The computation time of the iterative approach increases linearly, that of the polynomial approach on the other hand increases polynomially with a low initial slope. This is due to the symbolic polynomials increasing in length over time and thus making their computations more costly. Overall, the magnitude of the computation time is similar for both algorithms. Which algorithm is faster for the analysis of a specific trace and model depends on the trace length and the number of iteration steps required for convergence.

With the polynomial approach having to multiply and store polynomials using high precision floating point numbers that the CPU does not natively support, one would expect the polynomial approach to be slower than the iterative one by orders of magnitude even for short traces. But the polynomial algorithm does not have to encode history information into the system states (cf. Section 3.2), which leads to a far lower number of Proxels required for the analysis and partially compensates for the increased computational effort required for each Proxel.

Analysis of Ambiguous Systems

Some systems have multiple equally likely explanations for their internal behavior. For example, if the two machines in the Tester system had identical production behavior (i.e. identical probability distribution and distribution parameters), they could not be distinguished. An algorithm suitable for practical applications should fail gracefully in these cases.

To test algorithm behavior on this class of models, we created a trace for a modified Tester model where both production durations were N(120, 20) distributed, but had different defect probabilities. The trace was then analyzed by both new algorithms.

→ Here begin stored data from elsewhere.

-- ==== Sys2Proof/Machine/Control.lean ====
section
/-! DEFINITION. The control commands (R160 to R165). -/

namespace Sys2Proof.Machine

/-- `SETWAVE ch, shape` (R160). -/
def execSetwave (ch : Chan) (shape : Shape) (s : State) : Result :=
  whenBegun s (setWaveBody ch shape (thenDone s))

/-- `SETSRC fch, pch` (R161). -/
def execSetsrc (fch pch : Chan) (s : State) : Result := whenBegun s (setSrcBody fch pch (thenDone s))

/-- `ENOUT en` (R162). -/
def execEnout (en : Bool) (s : State) : Result := whenBegun s (writeCtrl (thenDone { s with oe := en }))

/-- `SLEEP en` (R163): both power flags, one control word. -/
def execSleep (en : Bool) (s : State) : Result :=
  whenBegun s (writeCtrl (thenDone { s with dacdis := en, clkdis := en }))

/-- `DACOFF en` (R164). -/
def execDacoff (en : Bool) (s : State) : Result := whenBegun s (writeCtrl (thenDone { s with dacdis := en }))

/-- `CLKOFF en` (R165). -/
def execClkoff (en : Bool) (s : State) : Result := whenBegun s (writeCtrl (thenDone { s with clkdis := en }))

end Sys2Proof.Machine
end

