theorem test_begin_V2 : wordsAfter (exec .begin State.reset) = [0x0100] := by decide
theorem test_begin_sets_begun : registerAfter (·.begun) (exec .begin State.reset) = some true := by decide
theorem test_begin_twice_V8 : exec .begin booted = .fault .lifecycleViolation := rfl
theorem test_reset_V4 : wordsAfter (exec .reset { booted with oe := true }) = [0x0100] := by decide
theorem test_setfreq_V11 : wordsAfter (exec (.setfreq .ch1 0x43DC0000) booted) = [0x2100, 0x9274, 0x8000] := by decide
theorem test_setfreq_V22 :
    wordsAfter (exec (.setfreq .ch0 0x4B3EBC20) { booted with refclk := 10000000 }) = [0x2100, 0x4000, 0x5000] := by decide
theorem test_setfreq_before_begin_V7 : exec (.setfreq .ch0 0x447A0000) State.reset = .fault .lifecycleViolation := rfl
theorem test_incfreq_V32 :
    registerAfter (·.freq.c0) (exec (.incfreq .ch0 0xBE800000) { booted with freq := ⟨0x4B3EBC20, 0⟩ }) =
      some 0x4B3EBC20 := by decide
theorem test_incfreq_V31 : registerAfter (·.freq.c0) (exec (.incfreq .ch0 0xC4FA0000) booted) = some 0x00000000 := by decide
theorem test_setphase_V53 : registerAfter (·.phase.c0) (exec (.setphase .ch0 0xBF000000) booted) = some 0x43B3C000 := by decide
theorem test_setphase_V54 : wordsAfter (exec (.setphase .ch0 0x501502F9) booted) = [0xCC72] := by decide
theorem test_incphase_V62 :
    registerAfter (·.phase.c1) (exec (.incphase .ch1 0xC1F00000) { booted with phase := ⟨0, 0x41200000⟩ }) =
      some 0x43AA0000 := by decide
theorem test_incphase_V65 :
    wordsAfter (exec (.incphase .ch0 0x38000000) { booted with phase := ⟨0x43B3FFFF, 0⟩ }) = [0xC000] := by decide
theorem test_setwave_V71 :
    wordsAfter (exec (.setwave .ch1 .square) { booted with wave := ⟨.triangle, .sine⟩ }) = [0x2102] := by decide
theorem test_setsrc_V72 :
    wordsAfter (exec (.setsrc .ch1 .ch0) { booted with wave := ⟨.triangle, .square⟩ }) = [0x2928] := by decide
theorem test_enout_V75 : wordsAfter (exec (.enout true) booted) = [0x2000] := by decide
theorem test_sleep_V76 : wordsAfter (exec (.sleep true) { booted with oe := true }) = [0x20C0] := by decide
theorem test_dacoff_V77 :
    wordsAfter (exec (.dacoff false) { booted with oe := true, dacdis := true, clkdis := true }) = [0x2080] := by decide
theorem test_clkoff_V82 : wordsAfter (exec (.clkoff true) booted) = [0x2180] := by decide
theorem test_apply_V92_first_frame :
    wordsAfter (exec (.apply .square .ch1 0x7F800000 .ch0 0x43B40000) booted) = [0x2100, 0x8000, 0xA000] := by decide
theorem test_apply_V93 :
    answerAfter (exec (.apply .square .ch1 0x447A0000 .ch1 0x7FC00001) booted) = some ⟨.badArgument, 0⟩ := by decide
theorem test_getfreq_V100 : answerAfter (exec (.getfreq .ch0) booted) = some ⟨.ok, 0x4479FD82⟩ := by decide
theorem test_getphase_V103 :
    answerAfter (exec (.getphase .ch1) { booted with phase := ⟨0, 0x41200000⟩ }) = some ⟨.ok, 0x41205000⟩ := by decide
theorem test_getres_V107 :
    answerAfter (exec .getres { booted with refclk := 4294967295 }) = some ⟨.ok, 0x41800000⟩ := by decide
theorem test_illegal_before_begin_V119 :
    answerAfter (step (State.reset.withFetchWord 80 0x10000000000000000000)) = some ⟨.illegalCommand, 0⟩ := by decide
theorem test_construct_zero_V6 : construct 0 State.reset = .refused .illegalRefclk := rfl

/-- A frame in progress: the first word of V120 has been answered `Ok` and the second is answered `Fault`. -/
def secondWordFails : State :=
  { booted with seq := 2, todo := [.word 0x53E3, .word 0x4001, .deselect, .finish (.ok 0)], answers := [.fault] }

Figure 7 shows the progression of the iterative analysis. Since the initial guess for the defect probabilities is almost (due to floating point inaccuracies) identical to the local minimum of the likelihood polynomial (cf. Figure 8), the result barely changes between the first few iterations. The iterative algorithm, which uses the difference between the results of two iterations as a termination criterion, would ordinarily terminate right away and would return this locally most unlikely parameter value as the most defect probability. If forced to perform further iterations, the results diverge only after 60 iterations to one of the two local maxima, depending on on which side of the likelihood minimum the initial estimate was located. In effect, the algorithm randomly proclaims one of the two different but equally likely outcomes to be the most likely system behavior, and ignores the second one.

The polynomial approach reliably finds both maxima (cf. Figure 8). So, it correctly determines that one machine has caused about twice as many defects as the other one, and correctly states that it is not possible to distinguish the two machines.

Thus, the iterative analysis is unreliable in the general case since it may find the global maximum, or just a random local maximum, or may even be stuck in a local minimum of the likelihood. It is only reliable when the likelihood polynomial is guaranteed to only contain a single maximum and no minima. The polynomial approach, on the other hand, always finds the most likely value(s) for the unknown parameter irrespective of the shape of the likelihood polynomial.

Fig. 7. Progression of the iterative analysis of a trace from an ambiguous model

Fig. 8. Likelihood polynomial for a trace from an ambiguous Tester model

Conclusion and Outlook

In this paper, we have presented two approaches that enable the reconstruction of parts of the system specification of partially-observable discrete stochastic systems from an incomplete model and a trace of external observations of its behavior.

It should be noted that the task of both algorithms is only to reconstruct parameters of the system that most likely has created the trace. In the same way that a star athlete may be most likely to win a sports competition, but is not guaranteed to win it, the reconstructed most likely explanation is not necessarily the actual cause.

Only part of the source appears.